[[ Data supplied, beginning ]]
-- ==== Sys2Proof/Tests/Slice0.lean ====
section
/-! SUPPORT. The model's own tests: ill-formed terms, words written out from the encoding tables, one-step vectors of
95_test_vectors.md, and the witnesses of the obligations' hypotheses. -/

namespace Sys2Proof.Tests
open Sys2Proof Sys2Proof.Machine

/-! ## Helpers -/

/-- An NMOS core, and CMOS cores without and with the optional instructions. -/
abbrev nmos : Config := Claims.plain .nmos
abbrev cmos : Config := Claims.plain .cmos
abbrev full : Config := Claims.full

/-- The processor state of 95_test_vectors.md section 0. -/
def start : CpuState :=
  { a := 0, x := 0, y := 0, sp := 0xFF, pc := 0x0200, n := false, v := false, b := false, d := false, i := false,
    z := false, c := false, ir := 0, cycles := 0, nmiPending := false, run := .running }

/-- Bytes at rising addresses. -/
def cellsAt : Nat → List Byte → List Host.Cell
  | _, [] => []
  | a, v :: vs => (a, v) :: cellsAt (a + 1) vs

/-- One RAM over the address space, with code at PC and other bytes. -/
def machine (cfg : Config) (code : List Byte) (cells : List Host.Cell) (cpu : CpuState) : State :=
  { cfg := cfg, cpu := cpu, irqLine := false,
    bus := { Bus.standard with mem := Memory.writeAll (Memory.writeAll [] (cellsAt cpu.pc.toNat code)) cells } }

/-- What a test looks at. -/
structure Seen where
  a : Byte := 0
  x : Byte := 0
  y : Byte := 0
  sp : Byte := 0xFF
  p : Byte := 0x20
  pc : Addr
  cycles : Nat
  run : RunState := .running
  bytes : List Byte := []
deriving DecidableEq, Repr

/-- One step, and the bytes at some addresses after it. -/
def seen (s : State) (look : List Addr) : Option Seen :=
  match step s with
  | .next t =>
    some { a := t.cpu.a, x := t.cpu.x, y := t.cpu.y, sp := t.cpu.sp, p := t.cpu.packP false, pc := t.cpu.pc,
           cycles := t.cpu.cycles, run := t.cpu.run, bytes := look.filterMap t.bus.peek }
  | .fault _ | .refused _ => none

/-- Words that decode to their instructions, and instructions that encode to their words. -/
def allDecode (cfg : Config) (rows : List (List Byte × Instr)) : Bool :=
  rows.all fun row => decide (decode cfg row.1 = .ok row.2 []) && decide (encode row.2 = some row.1)

/-! ## Ill-formed terms -/

theorem test_wellFormed_modes_nmos :
    ([.lda (.mem (.zpi 0x10)), .lda (.mem (.zpy 0x10)), .ldx (.mem (.zpx 0x10)), .ldy (.mem (.zpy 0x10)),
      .cpx (.mem (.zpx 0x10)), .cpy (.mem (.absx 0x10)), .bit (.imm 0x10), .sta (.ind 0x10), .stx (.zpx 0x10),
      .sty (.zpy 0x10), .stz (.zp 0x10), .asl (.mem (.absy 0x10)), .inc .acc, .dec (.mem (.izx 0x10)),
      .tsb (.zp 0x10), .jmp (.zp 0x10), .jmp (.iax 0x10)] : List Instr).all
      (fun i => !i.wellFormed nmos) = true := by decide

theorem test_wellFormed_modes_cmos :
    ([.lda (.mem (.ind 0x10)), .sta (.iax 0x10), .stz (.absy 0x10), .tsb (.zpx 0x10), .trb (.absx 0x10),
      .jmp (.izx 0x10), .ror (.mem (.zpi 0x10)), .bit (.mem (.absy 0x10))] : List Instr).all
      (fun i => !i.wellFormed cmos) = true := by decide

theorem test_wellFormed_cmos_only :
    ([.bra 0x10, .phx, .phy, .plx, .ply, .rmb0 0x10, .bbs7 0x10 0x10, .wai, .stp, .nopStar 0x02 (.two 0x10),
      .nopStar 0x03 .one, .nopStar 0x5C (.three 0x10 0x10)] : List Instr).all
      (fun i => !i.wellFormed nmos) = true := by decide

theorem test_wellFormed_parameters :
    ([.rmb0 0x10, .smb7 0x10, .bbr0 0x10 0x10, .bbs7 0x10 0x10, .wai, .stp] : List Instr).all
      (fun i => !i.wellFormed cmos && i.wellFormed full) = true := by decide

theorem test_wellFormed_no_operations :
    ([.nopStar 0x07 .one, .nopStar 0xCB .one, .nopStar 0x02 .one, .nopStar 0xEA .one, .nopStar 0x5C (.two 0x10),
      .nopStar 0x02 (.three 0x10 0x10)] : List Instr).all
      (fun i => !i.wellFormed full) = true := by decide

theorem test_wellFormed_illegal :
    (Instr.illegal 0xA9).wellFormed nmos = false ∧ (Instr.illegal 0x02).wellFormed cmos = false := by decide

/-! ## Words written out from R117, R118, R122 and R123 -/

theorem test_decode_loads_and_stores_nmos_1 : allDecode nmos
    [([0xA9, 0x9C], .lda (.imm 0x9C)), ([0xA5, 0x8A], .lda (.mem (.zp 0x8A))),
      ([0xB5, 0x8A], .lda (.mem (.zpx 0x8A))), ([0xAD, 0x34, 0x92], .lda (.mem (.abs 0x9234))),
      ([0xBD, 0x34, 0x92], .lda (.mem (.absx 0x9234))), ([0xB9, 0x34, 0x92], .lda (.mem (.absy 0x9234))),
      ([0xA1, 0x8A], .lda (.mem (.izx 0x8A))), ([0xB1, 0x8A], .lda (.mem (.izy 0x8A))),
      ([0xA2, 0x9C], .ldx (.imm 0x9C)), ([0xA6, 0x8A], .ldx (.mem (.zp 0x8A))),
      ([0xB6, 0x8A], .ldx (.mem (.zpy 0x8A))), ([0xAE, 0x34, 0x92], .ldx (.mem (.abs 0x9234)))] = true := by decide

theorem test_decode_loads_and_stores_nmos_2 : allDecode nmos
    [([0xBE, 0x34, 0x92], .ldx (.mem (.absy 0x9234))), ([0xA0, 0x9C], .ldy (.imm 0x9C)),
      ([0xA4, 0x8A], .ldy (.mem (.zp 0x8A))), ([0xB4, 0x8A], .ldy (.mem (.zpx 0x8A))),
      ([0xAC, 0x34, 0x92], .ldy (.mem (.abs 0x9234))), ([0xBC, 0x34, 0x92], .ldy (.mem (.absx 0x9234))),
      ([0x85, 0x8A], .sta (.zp 0x8A)), ([0x95, 0x8A], .sta (.zpx 0x8A)),
      ([0x8D, 0x34, 0x92], .sta (.abs 0x9234)), ([0x9D, 0x34, 0x92], .sta (.absx 0x9234)),
      ([0x99, 0x34, 0x92], .sta (.absy 0x9234)), ([0x81, 0x8A], .sta (.izx 0x8A))] = true := by decide

theorem test_decode_loads_and_stores_nmos_3 : allDecode nmos
    [([0x91, 0x8A], .sta (.izy 0x8A)), ([0x86, 0x8A], .stx (.zp 0x8A)), ([0x96, 0x8A], .stx (.zpy 0x8A)),
      ([0x8E, 0x34, 0x92], .stx (.abs 0x9234)), ([0x84, 0x8A], .sty (.zp 0x8A)),
      ([0x94, 0x8A], .sty (.zpx 0x8A)), ([0x8C, 0x34, 0x92], .sty (.abs 0x9234))] = true := by decide

theorem test_decode_loads_and_stores_cmos : allDecode cmos
    [([0xB2, 0x8A], .lda (.mem (.zpi 0x8A))), ([0x92, 0x8A], .sta (.zpi 0x8A)),
      ([0x64, 0x8A], .stz (.zp 0x8A)), ([0x74, 0x8A], .stz (.zpx 0x8A)),
      ([0x9C, 0x34, 0x92], .stz (.abs 0x9234)), ([0x9E, 0x34, 0x92], .stz (.absx 0x9234))] = true := by decide

theorem test_decode_transfers_nmos : allDecode nmos
    [([0xAA], .tax), ([0xA8], .tay), ([0x8A], .txa), ([0x98], .tya), ([0xBA], .tsx), ([0x9A], .txs)] = true := by decide

theorem test_decode_arithmetic_nmos_1 : allDecode nmos
    [([0x69, 0x9C], .adc (.imm 0x9C)), ([0x65, 0x8A], .adc (.mem (.zp 0x8A))),
      ([0x75, 0x8A], .adc (.mem (.zpx 0x8A))), ([0x6D, 0x34, 0x92], .adc (.mem (.abs 0x9234))),
      ([0x7D, 0x34, 0x92], .adc (.mem (.absx 0x9234))), ([0x79, 0x34, 0x92], .adc (.mem (.absy 0x9234))),
      ([0x61, 0x8A], .adc (.mem (.izx 0x8A))), ([0x71, 0x8A], .adc (.mem (.izy 0x8A))),
      ([0xE9, 0x9C], .sbc (.imm 0x9C)), ([0xE5, 0x8A], .sbc (.mem (.zp 0x8A))),
      ([0xF5, 0x8A], .sbc (.mem (.zpx 0x8A))), ([0xED, 0x34, 0x92], .sbc (.mem (.abs 0x9234)))] = true := by decide

theorem test_decode_arithmetic_nmos_2 : allDecode nmos
    [([0xFD, 0x34, 0x92], .sbc (.mem (.absx 0x9234))), ([0xF9, 0x34, 0x92], .sbc (.mem (.absy 0x9234))),
      ([0xE1, 0x8A], .sbc (.mem (.izx 0x8A))), ([0xF1, 0x8A], .sbc (.mem (.izy 0x8A)))] = true := by decide

theorem test_decode_arithmetic_cmos : allDecode cmos
    [([0x72, 0x8A], .adc (.mem (.zpi 0x8A))), ([0xF2, 0x8A], .sbc (.mem (.zpi 0x8A)))] = true := by decide

theorem test_decode_counts_nmos : allDecode nmos
    [([0xE6, 0x8A], .inc (.mem (.zp 0x8A))), ([0xF6, 0x8A], .inc (.mem (.zpx 0x8A))),
      ([0xEE, 0x34, 0x92], .inc (.mem (.abs 0x9234))), ([0xFE, 0x34, 0x92], .inc (.mem (.absx 0x9234))),
      ([0xC6, 0x8A], .dec (.mem (.zp 0x8A))), ([0xD6, 0x8A], .dec (.mem (.zpx 0x8A))),
      ([0xCE, 0x34, 0x92], .dec (.mem (.abs 0x9234))), ([0xDE, 0x34, 0x92], .dec (.mem (.absx 0x9234))),
      ([0xE8], .inx), ([0xC8], .iny), ([0xCA], .dex), ([0x88], .dey)] = true := by decide

theorem test_decode_counts_cmos : allDecode cmos
    [([0x1A], .inc .acc), ([0x3A], .dec .acc)] = true := by decide

theorem test_decode_shifts_nmos_1 : allDecode nmos
    [([0x0A], .asl .acc), ([0x06, 0x8A], .asl (.mem (.zp 0x8A))), ([0x16, 0x8A], .asl (.mem (.zpx 0x8A))),
      ([0x0E, 0x34, 0x92], .asl (.mem (.abs 0x9234))), ([0x1E, 0x34, 0x92], .asl (.mem (.absx 0x9234))),
      ([0x4A], .lsr .acc), ([0x46, 0x8A], .lsr (.mem (.zp 0x8A))), ([0x56, 0x8A], .lsr (.mem (.zpx 0x8A))),
      ([0x4E, 0x34, 0x92], .lsr (.mem (.abs 0x9234))), ([0x5E, 0x34, 0x92], .lsr (.mem (.absx 0x9234))),
      ([0x2A], .rol .acc), ([0x26, 0x8A], .rol (.mem (.zp 0x8A)))] = true := by decide

theorem test_decode_shifts_nmos_2 : allDecode nmos
    [([0x36, 0x8A], .rol (.mem (.zpx 0x8A))), ([0x2E, 0x34, 0x92], .rol (.mem (.abs 0x9234))),
      ([0x3E, 0x34, 0x92], .rol (.mem (.absx 0x9234))), ([0x6A], .ror .acc),
      ([0x66, 0x8A], .ror (.mem (.zp 0x8A))), ([0x76, 0x8A], .ror (.mem (.zpx 0x8A))),
      ([0x6E, 0x34, 0x92], .ror (.mem (.abs 0x9234))), ([0x7E, 0x34, 0x92], .ror (.mem (.absx 0x9234)))] = true := by decide

theorem test_decode_logic_nmos_1 : allDecode nmos
    [([0x29, 0x9C], .and (.imm 0x9C)), ([0x25, 0x8A], .and (.mem (.zp 0x8A))),
      ([0x35, 0x8A], .and (.mem (.zpx 0x8A))), ([0x2D, 0x34, 0x92], .and (.mem (.abs 0x9234))),
      ([0x3D, 0x34, 0x92], .and (.mem (.absx 0x9234))), ([0x39, 0x34, 0x92], .and (.mem (.absy 0x9234))),
      ([0x21, 0x8A], .and (.mem (.izx 0x8A))), ([0x31, 0x8A], .and (.mem (.izy 0x8A))),
      ([0x09, 0x9C], .ora (.imm 0x9C)), ([0x05, 0x8A], .ora (.mem (.zp 0x8A))),
      ([0x15, 0x8A], .ora (.mem (.zpx 0x8A))), ([0x0D, 0x34, 0x92], .ora (.mem (.abs 0x9234)))] = true := by decide

theorem test_decode_logic_nmos_2 : allDecode nmos
    [([0x1D, 0x34, 0x92], .ora (.mem (.absx 0x9234))), ([0x19, 0x34, 0x92], .ora (.mem (.absy 0x9234))),
      ([0x01, 0x8A], .ora (.mem (.izx 0x8A))), ([0x11, 0x8A], .ora (.mem (.izy 0x8A))),
      ([0x49, 0x9C], .eor (.imm 0x9C)), ([0x45, 0x8A], .eor (.mem (.zp 0x8A))),
      ([0x55, 0x8A], .eor (.mem (.zpx 0x8A))), ([0x4D, 0x34, 0x92], .eor (.mem (.abs 0x9234))),
      ([0x5D, 0x34, 0x92], .eor (.mem (.absx 0x9234))), ([0x59, 0x34, 0x92], .eor (.mem (.absy 0x9234))),
      ([0x41, 0x8A], .eor (.mem (.izx 0x8A))), ([0x51, 0x8A], .eor (.mem (.izy 0x8A)))] = true := by decide

theorem test_decode_logic_cmos : allDecode cmos
    [([0x32, 0x8A], .and (.mem (.zpi 0x8A))), ([0x12, 0x8A], .ora (.mem (.zpi 0x8A))),
      ([0x52, 0x8A], .eor (.mem (.zpi 0x8A)))] = true := by decide

theorem test_decode_compares_nmos_1 : allDecode nmos
    [([0xC9, 0x9C], .cmp (.imm 0x9C)), ([0xC5, 0x8A], .cmp (.mem (.zp 0x8A))),
      ([0xD5, 0x8A], .cmp (.mem (.zpx 0x8A))), ([0xCD, 0x34, 0x92], .cmp (.mem (.abs 0x9234))),
      ([0xDD, 0x34, 0x92], .cmp (.mem (.absx 0x9234))), ([0xD9, 0x34, 0x92], .cmp (.mem (.absy 0x9234))),
      ([0xC1, 0x8A], .cmp (.mem (.izx 0x8A))), ([0xD1, 0x8A], .cmp (.mem (.izy 0x8A))),
      ([0xE0, 0x9C], .cpx (.imm 0x9C)), ([0xE4, 0x8A], .cpx (.mem (.zp 0x8A))),
      ([0xEC, 0x34, 0x92], .cpx (.mem (.abs 0x9234))), ([0xC0, 0x9C], .cpy (.imm 0x9C))] = true := by decide

theorem test_decode_compares_nmos_2 : allDecode nmos
    [([0xC4, 0x8A], .cpy (.mem (.zp 0x8A))), ([0xCC, 0x34, 0x92], .cpy (.mem (.abs 0x9234))),
      ([0x24, 0x8A], .bit (.mem (.zp 0x8A))), ([0x2C, 0x34, 0x92], .bit (.mem (.abs 0x9234)))] = true := by decide

theorem test_decode_compares_cmos : allDecode cmos
    [([0xD2, 0x8A], .cmp (.mem (.zpi 0x8A))), ([0x89, 0x9C], .bit (.imm 0x9C)),
      ([0x34, 0x8A], .bit (.mem (.zpx 0x8A))), ([0x3C, 0x34, 0x92], .bit (.mem (.absx 0x9234))),
      ([0x04, 0x8A], .tsb (.zp 0x8A)), ([0x0C, 0x34, 0x92], .tsb (.abs 0x9234)),
      ([0x14, 0x8A], .trb (.zp 0x8A)), ([0x1C, 0x34, 0x92], .trb (.abs 0x9234))] = true := by decide

theorem test_decode_control_nmos : allDecode nmos
    [([0x10, 0xFC], .bpl 0xFC), ([0x30, 0xFC], .bmi 0xFC), ([0x50, 0xFC], .bvc 0xFC),
      ([0x70, 0xFC], .bvs 0xFC), ([0x90, 0xFC], .bcc 0xFC), ([0xB0, 0xFC], .bcs 0xFC),
      ([0xD0, 0xFC], .bne 0xFC), ([0xF0, 0xFC], .beq 0xFC), ([0x4C, 0x34, 0x92], .jmp (.abs 0x9234)),
      ([0x6C, 0x34, 0x92], .jmp (.ind 0x9234)), ([0x20, 0x34, 0x92], .jsr 0x9234), ([0x60], .rts)] = true := by decide

theorem test_decode_control_cmos : allDecode cmos
    [([0x80, 0xFC], .bra 0xFC), ([0x7C, 0x34, 0x92], .jmp (.iax 0x9234))] = true := by decide

theorem test_decode_system_nmos_1 : allDecode nmos
    [([0x48], .pha), ([0x08], .php), ([0x68], .pla), ([0x28], .plp), ([0x18], .clc), ([0x38], .sec),
      ([0x58], .cli), ([0x78], .sei), ([0xB8], .clv), ([0xD8], .cld), ([0xF8], .sed), ([0xEA], .nop)] = true := by decide

theorem test_decode_system_nmos_2 : allDecode nmos
    [([0x40], .rti), ([0x00, 0xEA], .brk 0xEA), ([0x02], .illegal 0x02), ([0xFF], .illegal 0xFF)] = true := by decide

theorem test_decode_system_cmos : allDecode cmos
    [([0xDA], .phx), ([0x5A], .phy), ([0xFA], .plx), ([0x7A], .ply),
      ([0x82, 0x9C], .nopStar 0x82 (.two 0x9C)), ([0x5C, 0x34, 0x92], .nopStar 0x5C (.three 0x34 0x92)),
      ([0xCB], .nopStar 0xCB .one), ([0xFF], .nopStar 0xFF .one)] = true := by decide

theorem test_decode_system_full : allDecode full
    [([0xCB], .wai), ([0xDB], .stp)] = true := by decide

theorem test_decode_bits_full_1 : allDecode full
    [([0x07, 0x8A], .rmb0 0x8A), ([0x87, 0x8A], .smb0 0x8A), ([0x0F, 0x8A, 0xFC], .bbr0 0x8A 0xFC),
      ([0x8F, 0x8A, 0xFC], .bbs0 0x8A 0xFC), ([0x17, 0x8A], .rmb1 0x8A), ([0x97, 0x8A], .smb1 0x8A),
      ([0x1F, 0x8A, 0xFC], .bbr1 0x8A 0xFC), ([0x9F, 0x8A, 0xFC], .bbs1 0x8A 0xFC),
      ([0x27, 0x8A], .rmb2 0x8A), ([0xA7, 0x8A], .smb2 0x8A), ([0x2F, 0x8A, 0xFC], .bbr2 0x8A 0xFC),
      ([0xAF, 0x8A, 0xFC], .bbs2 0x8A 0xFC)] = true := by decide

theorem test_decode_bits_full_2 : allDecode full
    [([0x37, 0x8A], .rmb3 0x8A), ([0xB7, 0x8A], .smb3 0x8A), ([0x3F, 0x8A, 0xFC], .bbr3 0x8A 0xFC),
      ([0xBF, 0x8A, 0xFC], .bbs3 0x8A 0xFC), ([0x47, 0x8A], .rmb4 0x8A), ([0xC7, 0x8A], .smb4 0x8A),
      ([0x4F, 0x8A, 0xFC], .bbr4 0x8A 0xFC), ([0xCF, 0x8A, 0xFC], .bbs4 0x8A 0xFC),
      ([0x57, 0x8A], .rmb5 0x8A), ([0xD7, 0x8A], .smb5 0x8A), ([0x5F, 0x8A, 0xFC], .bbr5 0x8A 0xFC),
      ([0xDF, 0x8A, 0xFC], .bbs5 0x8A 0xFC)] = true := by decide

theorem test_decode_bits_full_3 : allDecode full
    [([0x67, 0x8A], .rmb6 0x8A), ([0xE7, 0x8A], .smb6 0x8A), ([0x6F, 0x8A, 0xFC], .bbr6 0x8A 0xFC),
      ([0xEF, 0x8A, 0xFC], .bbs6 0x8A 0xFC), ([0x77, 0x8A], .rmb7 0x8A), ([0xF7, 0x8A], .smb7 0x8A),
      ([0x7F, 0x8A, 0xFC], .bbr7 0x8A 0xFC), ([0xFF, 0x8A, 0xFC], .bbs7 0x8A 0xFC)] = true := by decide

theorem test_decode_truncated :
    decode nmos [] = .rejected .noOpcode ∧ decode nmos [0xA9] = .rejected (.truncated 0xA9) ∧
      decode full [0x0F, 0x10] = .rejected (.truncated 0x0F) := by decide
[[ Data supplied, end ]]
#### What to do:
Wherever a line in the data above holds "false", copy that line.

#### Answer to the exercise:
  { a := 0, x := 0, y := 0, sp := 0xFF, pc := 0x0200, n := false, v := false, b := false, d := false, i := false,
    z := false, c := false, ir := 0, cycles := 0, nmiPending := false, run := .running }
  { cfg := cfg, cpu := cpu, irqLine := false,
    some { a := t.cpu.a, x := t.cpu.x, y := t.cpu.y, sp := t.cpu.sp, p := t.cpu.packP false, pc := t.cpu.pc,
    (Instr.illegal 0xA9).wellFormed nmos = false ∧ (Instr.illegal 0x02).wellFormed cmos = false := by decide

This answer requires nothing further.